Records for processing START

-- ==== Sys2Proof/Certificates/Slice0/Obligations.lean ====
section
/-!
DEFINITION. The statements for the provers: what each command does and what the hub as a whole keeps.
-/
section
open Sys2Proof Sys2Proof.Machine

/-- For every command c and state s, a step of s with c at the front of its queue is exec of c on s with the queue's rest. On an
empty queue the block idles: that is the model's own choice (DESIGN CHOICE, notes/assumptions/2.md). -/
def Obligations.StepRunsTheCommandInFront : Prop :=
  (∀ (c : Instr) (s : State) (rest : List Instr), step { s with pending := c :: rest } = exec c { s with pending := rest }) ∧
  (∀ s : State, s.pending = [] → step s = .next s)

/-- Each engine-local instruction at a thread completes with its own effect: NOP with OK and 0; MOV and ALU write general
register d (g0 discards it) and give the value as result; BR jumps by OPERAND words from its own first word when its condition
holds and its target is the first word of an instruction, and goes on otherwise; HALT mode 0 ends the command with OK and g1;
HALT mode 1 stops Turner, then ends the command with OK and 0; SIGNAL with TARGET 0xF000 sends an MSI-X vector below 64 to the
owning port, or else a record to the event ring of a created dock that is not frozen.
Completion, that exec answers a next state with the command's own effect under hypotheses on the state and the operands
alone, is stated here for: nop, mov, alu, br, haltMode0, haltMode1, signal. -/
def Obligations.EngineLocalInstructions : Prop :=
  ∀ (s : State) (th : Fin 4) (c : Cmd) (w : IW),
    (AtInstr s th 0x00 c w → w.target = 0 → w.operand = 0 →
      exec (.nop th) s = .next (s.onHub fun h => settle h c.id .ok 0)) ∧
    (AtInstr s th 0x04 c w → onlyBits w.target 0x801F = true →
      exec (.mov th) s = .next (s.onHub fun h =>
        let v := if bitOf w.target 15 then w.x 0 else if w.ind then w.src else sext32 w.operand
        let c := setGreg c (w.target % 32) v
        settle (putCmd h c) c.id .ok (greg c (w.target % 32)))) ∧
    (AtInstr s th 0x05 c w → onlyBits w.target 0x71F = true →
      exec (.alu th) s = .next (s.onHub fun h =>
        let d := w.target % 32
        let b := if w.ind then w.src else sext32 w.operand
        let c := setGreg c d (alu (bitsOf w.target 8 3) (greg c d) b)
        settle (putCmd h c) c.id .ok (greg c d))) ∧
    (AtInstr s th 0x06 c w → onlyBits w.target 0x71F = true →
      brTaken (bitsOf w.target 8 3) (greg c (w.target % 32)) c.last = some false →
      exec (.br th) s = .next (s.onHub fun h => settle h c.id .ok 0)) ∧
    (AtInstr s th 0x06 c w → onlyBits w.target 0x71F = true →
      brTaken (bitsOf w.target 8 3) (greg c (w.target % 32)) c.last = some true →
      ∀ t : Nat, (t : Int) = (c.pc : Int) + signed w.operand 32 → (if c.imem then c.base else 0) ≤ t → t < cmdEnd c →
        firstWord s.hub c t 32768 (if c.imem then c.base else 0) = true →
        exec (.br th) s = .next (s.onHub fun h => settleTo h c.id .ok 0 (some t))) ∧
    (AtInstr s th 0x07 c w → w.target = 0 → w.operand = 0 →
      exec (.haltMode0 th) s = .next (s.onHub fun h => finish h { c with count := c.count + 1 } .ok (greg c 1))) ∧
    (AtInstr s th 0x07 c w → w.target = 0 → w.operand = 1 → c.tp = none →
      exec (.haltMode1 th) s = .next (s.onHub fun h => finish (stopRun h (some c.id)) c .ok 0)) ∧
    (AtInstr s th 0x03 c w → w.target = 0xF000 → w.operand < 64 →
      exec (.signal th) s = .next (s.onHub fun h => settle (sendMsix h (cmdPort h c) w.operand) c.id .ok 0)) ∧
    (AtInstr s th 0x03 c w → w.target < s.hub.part.res.docks → dockCreated s.hub w.target = true →
      (dockState s.hub w.target < 2 ∨ 5 < dockState s.hub w.target) → w.target ≠ 0xF000 →
      exec (.signal th) s = .next (s.onHub fun h => settle (hfEvent h w.target 1 w.operand) c.id .ok 0))

/-- WAIT.TICK begins a wait of OPERAND edges and completes with the tick number once they have passed within the limit of
TRN_CMD_TIMEOUT; FENCE with no condition passes at once, else waits, and passes with the vintage when its conditions hold. A wait
past the limit ends its command with TIMEOUT (that it does so under CONT too is the model's reading, notes/assumptions/11.md).
Completion, that exec answers a next state with the command's own effect under hypotheses on the state and the operands
alone, is stated here for: waitTick, waitTickEnd, fence, fencePass, waitTimeout. -/
def Obligations.WaitsAndFences : Prop :=
  ∀ (s : State) (th : Fin 4) (c : Cmd) (w : IW) (r : Fin 8) (tag : BitVec 8),
    (AtLong s th 0x01 c w → w.target = 0 → 0 < w.operand → w.operand ≤ 65535 →
      exec (.waitTick th) s = .next (s.onHub fun h => beginWait h c w (.tick w.operand h.tim.edges))) ∧
    (∀ n from_, s.hub.runs = true → findTag s.hub r.val tag = some c → c.wait = some (.tick n from_) →
      n ≤ edgesSince s.hub from_ → n ≤ waitLimit s.hub →
      exec (.waitTickEnd r tag) s = .next (s.onHub fun h => settle h c.id .ok (tickNo h))) ∧
    (AtLong s th 0x02 c w → w.target = 0 → w.operand = 0 →
      exec (.fence th) s = .next (s.onHub fun h => settle h c.id .ok h.txs.vintage.toNat)) ∧
    (AtLong s th 0x02 c w → w.target = 0 → 0 < w.operand → w.operand < 8 →
      exec (.fence th) s = .next (s.onHub fun h => beginWait h c w
        (.fence (bitOf w.operand 0) (bitOf w.operand 1) (bitOf w.operand 2) c.id h.txs.nextId h.tim.edges))) ∧
    (∀ ring port applied seq upto from_, s.hub.runs = true → findTag s.hub r.val tag = some c →
      c.wait = some (.fence ring port applied seq upto from_) → fenceOpen s.hub c ring port applied seq upto = true →
      edgesSince s.hub from_ ≤ waitLimit s.hub →
      exec (.fencePass r tag) s = .next (s.onHub fun h => settle h c.id .ok h.txs.vintage.toNat)) ∧
    (∀ n from_, s.hub.runs = true → findTag s.hub r.val tag = some c → c.wait = some (.tick n from_) →
      waitLimit s.hub + 1 ≤ edgesSince s.hub from_ → waitLimit s.hub < n →
      exec (.waitTimeout r tag) s = .next (s.onHub fun h => finishBad h c .timeout c.pc 0)) ∧
    (∀ ring port applied seq upto from_, s.hub.runs = true → findTag s.hub r.val tag = some c →
      c.wait = some (.fence ring port applied seq upto from_) → waitLimit s.hub + 1 ≤ edgesSince s.hub from_ →
      exec (.waitTimeout r tag) s = .next (s.onHub fun h => finishBad h c .timeout c.pc 0))
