/-! ### The obligation on the key vault -/

/-- Settles O21: under the hypotheses of its clause an instruction passes its own checks, and the lemmas above say what the other
commands come down to. -/
theorem keyVaultCommands : Obligations.KeyVaultCommands := by
  unfold Obligations.KeyVaultCommands
  refine fun s => ⟨?graft, ?load, ?wrap, fun hrun => ⟨?graftDone, ?loadDone, ?wrapDone⟩, ?kill, ?bind, ?import_, ?sweep, ?grace⟩
  case graft =>
    intro th c w at_ htarget hoperand hroot husage hlc hbusy hfree hgen hparent
    refine act_onLong at_ ((if_neg (keyGraft_operandsOk htarget hoperand hroot)).trans ?_)
    simp only [husage, hlc, hbusy, if_neg (keyGraft_slotOk hfree hgen), hparent, Bool.not_true, Bool.false_eq_true, if_false]
  case load =>
    intro th c w at_ htarget hoperand hlc hrange hbus hthere hbusy
    have hform : ¬ (1024 ≤ w.target ∨ 2 ^ 16 ≤ w.operand) := by omega
    constructor <;> intro hfree <;> refine act_onLong at_ ((if_neg hform).trans ?_) <;>
      simp only [hlc, hoperand, hrange, hbus, blob_reachable hthere, hbusy, hfree, Bool.not_true, Bool.false_eq_true, ne_eq, not_true,
        if_false, if_true]
  case wrap =>
    intro th c w at_ htarget hoperand hlc hrange hbus hthere hbusy hready hcurrent
    have hform : ¬ (1024 ≤ w.target ∨ w.operand ≠ 0) := by omega
    have hslot : ¬ ((slot s.hub w.target).state ≠ 2 ∨ (!ancestryCurrent s.hub (slot s.hub w.target)) = true) := by
      simp [hready, hcurrent]
    refine act_onLong at_ ((if_neg hform).trans ?_)
    simp only [hlc, hrange, hbus, blob_reachable hthere, hbusy, if_neg hslot, Bool.not_true, Bool.false_eq_true, if_false]
  case graftDone =>
    intro u cmd n prev parent usage ctx root rest hops
    exact actMem_effect hrun (vaultOpComplete_graft rfl u hops)
  case loadDone =>
    intro u cmd n addr prev rest hops
    exact actMem_effect hrun (vaultOpComplete_load rfl u hops)
  case wrapDone =>
    intro u cmd n addr rest g v hops hg hready hcurrent hv
    exact actMem_effect hrun (vaultOpComplete_wrap hg u hops hready hcurrent hv)
  case kill =>
    intro th c w at_ htarget hoperand hlc
    have hform : ¬ (1024 ≤ w.target ∨ w.operand ≠ 0) := by omega
    exact act_onInstr at_ ((if_neg hform).trans (if_neg (ne_true_of_eq_false hlc)))
  case bind =>
    rintro th c w sp tid recs at_ htarget hoperand rfl rfl hsp hpresent hbuilt hlc rfl hmay
    refine act_onInstr at_ ((if_neg (keyBind_operandsOk htarget hoperand hsp hpresent hbuilt)).trans ?_)
    exact (if_neg (ne_true_of_eq_false hlc)).trans (stageOpen_ok hmay)
  case import_ =>
    intro p v g key hrun hgo hg hlc hchange husage hfree hgen hkey
    exact act_effect hrun (keyImport_fills hgo hg hlc hchange husage hfree hgen hkey)
  case sweep => exact fun hrun hfirst => act_effect hrun (keySweep_sweeps hfirst)
  case grace => exact fun sp tid old edge hrun hgrace hover => act_effect hrun (keyGraceEnd_ends hgrace hover)

/-! ### The life cycle (R402, R403, R405) -/

section
variable {h : Hub} {v : Nat}

theorem lcCmd_begins (hcode : bitsOf v 16 16 = 0x4C43) (hidle : h.keys.change = none) (hnew : bitsOf v 0 3 ≠ h.keys.lc)
    (hpermits : lcPermits h (bitsOf v 0 3) = true) (hepoch : lcDestroys h (bitsOf v 0 3) = true → h.part.epoch.toNat ≠ 255) :
    lcCmd v h = { h with keys := { h.keys with change := some (bitsOf v 0 3) } } :=
  if_neg (by simpa [hcode, hidle, hnew, hpermits] using hepoch)

theorem lcCmd_refuses (hpermits : lcPermits h (bitsOf v 0 3) = false) : lcCmd v h = raise h 0x0D 1 0 0 :=
  if_pos (by simp [hpermits])

theorem lcChange_takesEffect {t : Nat} (hchange : h.keys.change = some t) :
    lcChange h =
      let g := lcEffects h t
      raise (keylessScan { g with
        part := { g.part with lcBase := if t = 3 then g.part.lcBase else BitVec.ofNat 3 t }
        keys := { g.keys with lc := t, change := none } }) 0x0D 0 0 0 := by
  simp only [lcChange, hchange]

theorem fuseCmd_begins (hcode : bitsOf v 16 16 = 0x4346) (hset : bitOf v 0 = true) (hidle : h.keys.change = none)
    (hopen : h.part.compat = false) (hnotDebug : h.keys.lc ≠ 3) (hbase : h.part.lcBase = 0 ∨ h.part.lcBase = 1) :
    fuseCmd v h = { h with keys := { h.keys with fuse := true } } :=
  if_neg (by simpa [hcode, hset, hidle, hopen, hnotDebug] using hbase.resolve_left)

end

/-- Settles O22: each command runs its meaning on a running core, and under the hypotheses of its clause no check of that meaning
stops it but the table's. -/
theorem lifeCycleCommands : Obligations.LifeCycleCommands := by
  unfold Obligations.LifeCycleCommands
  refine fun s hrun => ⟨?ask, ?change, ?fuse, ?blown⟩
  case ask =>
    exact fun p v hcode hidle hnew =>
      ⟨fun hpermits hepoch => act_effect hrun (lcCmd_begins hcode hidle hnew hpermits hepoch),
        fun hpermits => act_effect hrun (lcCmd_refuses hpermits)⟩
  case change => exact fun t hchange => act_effect hrun (lcChange_takesEffect hchange)
  case fuse =>
    exact fun p v hcode hset hidle hopen hnotDebug hbase =>
      act_effect hrun (fuseCmd_begins hcode hset hidle hopen hnotDebug hbase)
  case blown => exact fun hfuse => act_effect hrun (if_pos hfuse)

end Sys2Proof.Machine
end

section
/-!
PROOFS. Copies, the background test, SRAM and cellar errors, the scrub and readiness (R88, R429-R447): what each meaning comes down to
once its guard is met, and the obligation MemoryCommands assembled from that.
-/
namespace Sys2Proof.Machine

/-! ### Copies and fills (R68, R88, R441) -/

/-- A copy or fill of whole lines that its port may reach, each end on a bus or in a cellar that is ready. -/
theorem copyStart_starts {h : Hub} {c : Cmd} {w : IW} {x : Copy} (htarget : w.target = 0) (hlines : x.len % 64 = 0)
    (hdst : hubRangeOk h x.dst x.len = true) (hsrc : (!x.fill && !hubRangeOk h x.src x.len) = false)
    (hdstBus : busDenied h (cmdPort h c) x.dst = false) (hsrcBus : (!x.fill && busDenied h (cmdPort h c) x.src) = false)
    (hready : ((!onBus x.dst || (!x.fill && !onBus x.src)) && !cellarReady h) = false) :
    copyStart h c w x =
      let g := takeChannel (beginWait h c w .op) c.id
      { g with mst := { g.mst with copies := g.mst.copies ++ [x] } } := by
  simp only [copyStart, htarget, hlines, hdst, hsrc, hdstBus, hsrcBus, hready, ne_eq, not_true, decide_false, Bool.not_true, Bool.or_false,
    Bool.false_eq_true, if_false]

section
variable {h g : Hub} {m : Mem} {r : Nat} {tag : Byte} {uncorr : Bool} {c : Cmd} {x : Copy} {d : Hub × List Byte × Bool} {v : Mem × Hub}
  (hcmd : findTag h r tag = some c) (hcopy : h.mst.copies.find? (fun x => decide (x.cmd = c.id)) = some x)
  (hheld : channelHeld h c.id = true)
  (hg : g = freeChannel { h with mst := { h.mst with copies := h.mst.copies.filter (fun y => decide (y.cmd ≠ c.id)) } } c.id)
  (hd : d = copyData m g x)
include hcmd hcopy hheld hg hd

/-- A copy whose every line could be read moves its data and ends OK. -/
theorem copyComplete_ok (hread : d.2.2 = true) (hgood : uncorr = false ∨ x.fill = true)
    (hv : v = writeHub m d.1 (cmdPort h c) x.dst d.2.1) : copyComplete r tag uncorr m h = (v.1, settle v.2 c.id .ok 0) := by
  have hwhole : d.2.2 = true ∧ (!decide (uncorr = true ∧ (!x.fill) = true)) = true :=
    ⟨hread, by rcases hgood with hu | hf <;> simp [*]⟩
  simp only [copyComplete, hcmd, hcopy, hheld, ← hg, ← hd, if_pos hwhole, ← hv, Bool.not_true, Bool.false_eq_true, if_false]

/-- Otherwise it moves some of the lines before the unreadable one and ends FAULT. -/
theorem copyComplete_fault {n : Nat} (hbad : d.2.2 = false ∨ uncorr = true ∧ x.fill = false)
    (hn : n = (drawFree d.1).2.toNat % ((if onBus x.src then x.len / 64 else goodLines h x.src x.len) + 1))
    (hv : v = writeHub m (drawFree d.1).1 (cmdPort h c) x.dst (d.2.1.take (64 * n))) :
    copyComplete r tag uncorr m h = (v.1, settle v.2 c.id .fault 0) := by
  have hpart : ¬ (d.2.2 = true ∧ (!decide (uncorr = true ∧ (!x.fill) = true)) = true) := by
    rcases hbad with hlost | ⟨hu, hf⟩
    · simp [hlost]
    · simp [hu, hf]
  simp only [copyComplete, hcmd, hcopy, hheld, ← hg, ← hd, if_neg hpart, ← hn, ← hv, Bool.not_true, Bool.false_eq_true, if_false]

end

Records for processing END

**What to produce:** Copy, from the material above, each line in which the string "refine" occurs.

**Result below:**
  refine fun s => ⟨?graft, ?load, ?wrap, fun hrun => ⟨?graftDone, ?loadDone, ?wrapDone⟩, ?kill, ?bind, ?import_, ?sweep, ?grace⟩
    refine act_onLong at_ ((if_neg (keyGraft_operandsOk htarget hoperand hroot)).trans ?_)
    constructor <;> intro hfree <;> refine act_onLong at_ ((if_neg hform).trans ?_) <;>
    refine act_onLong at_ ((if_neg hform).trans ?_)
    refine act_onInstr at_ ((if_neg (keyBind_operandsOk htarget hoperand hsp hpresent hbuilt)).trans ?_)
  refine fun s hrun => ⟨?ask, ?change, ?fuse, ?blown⟩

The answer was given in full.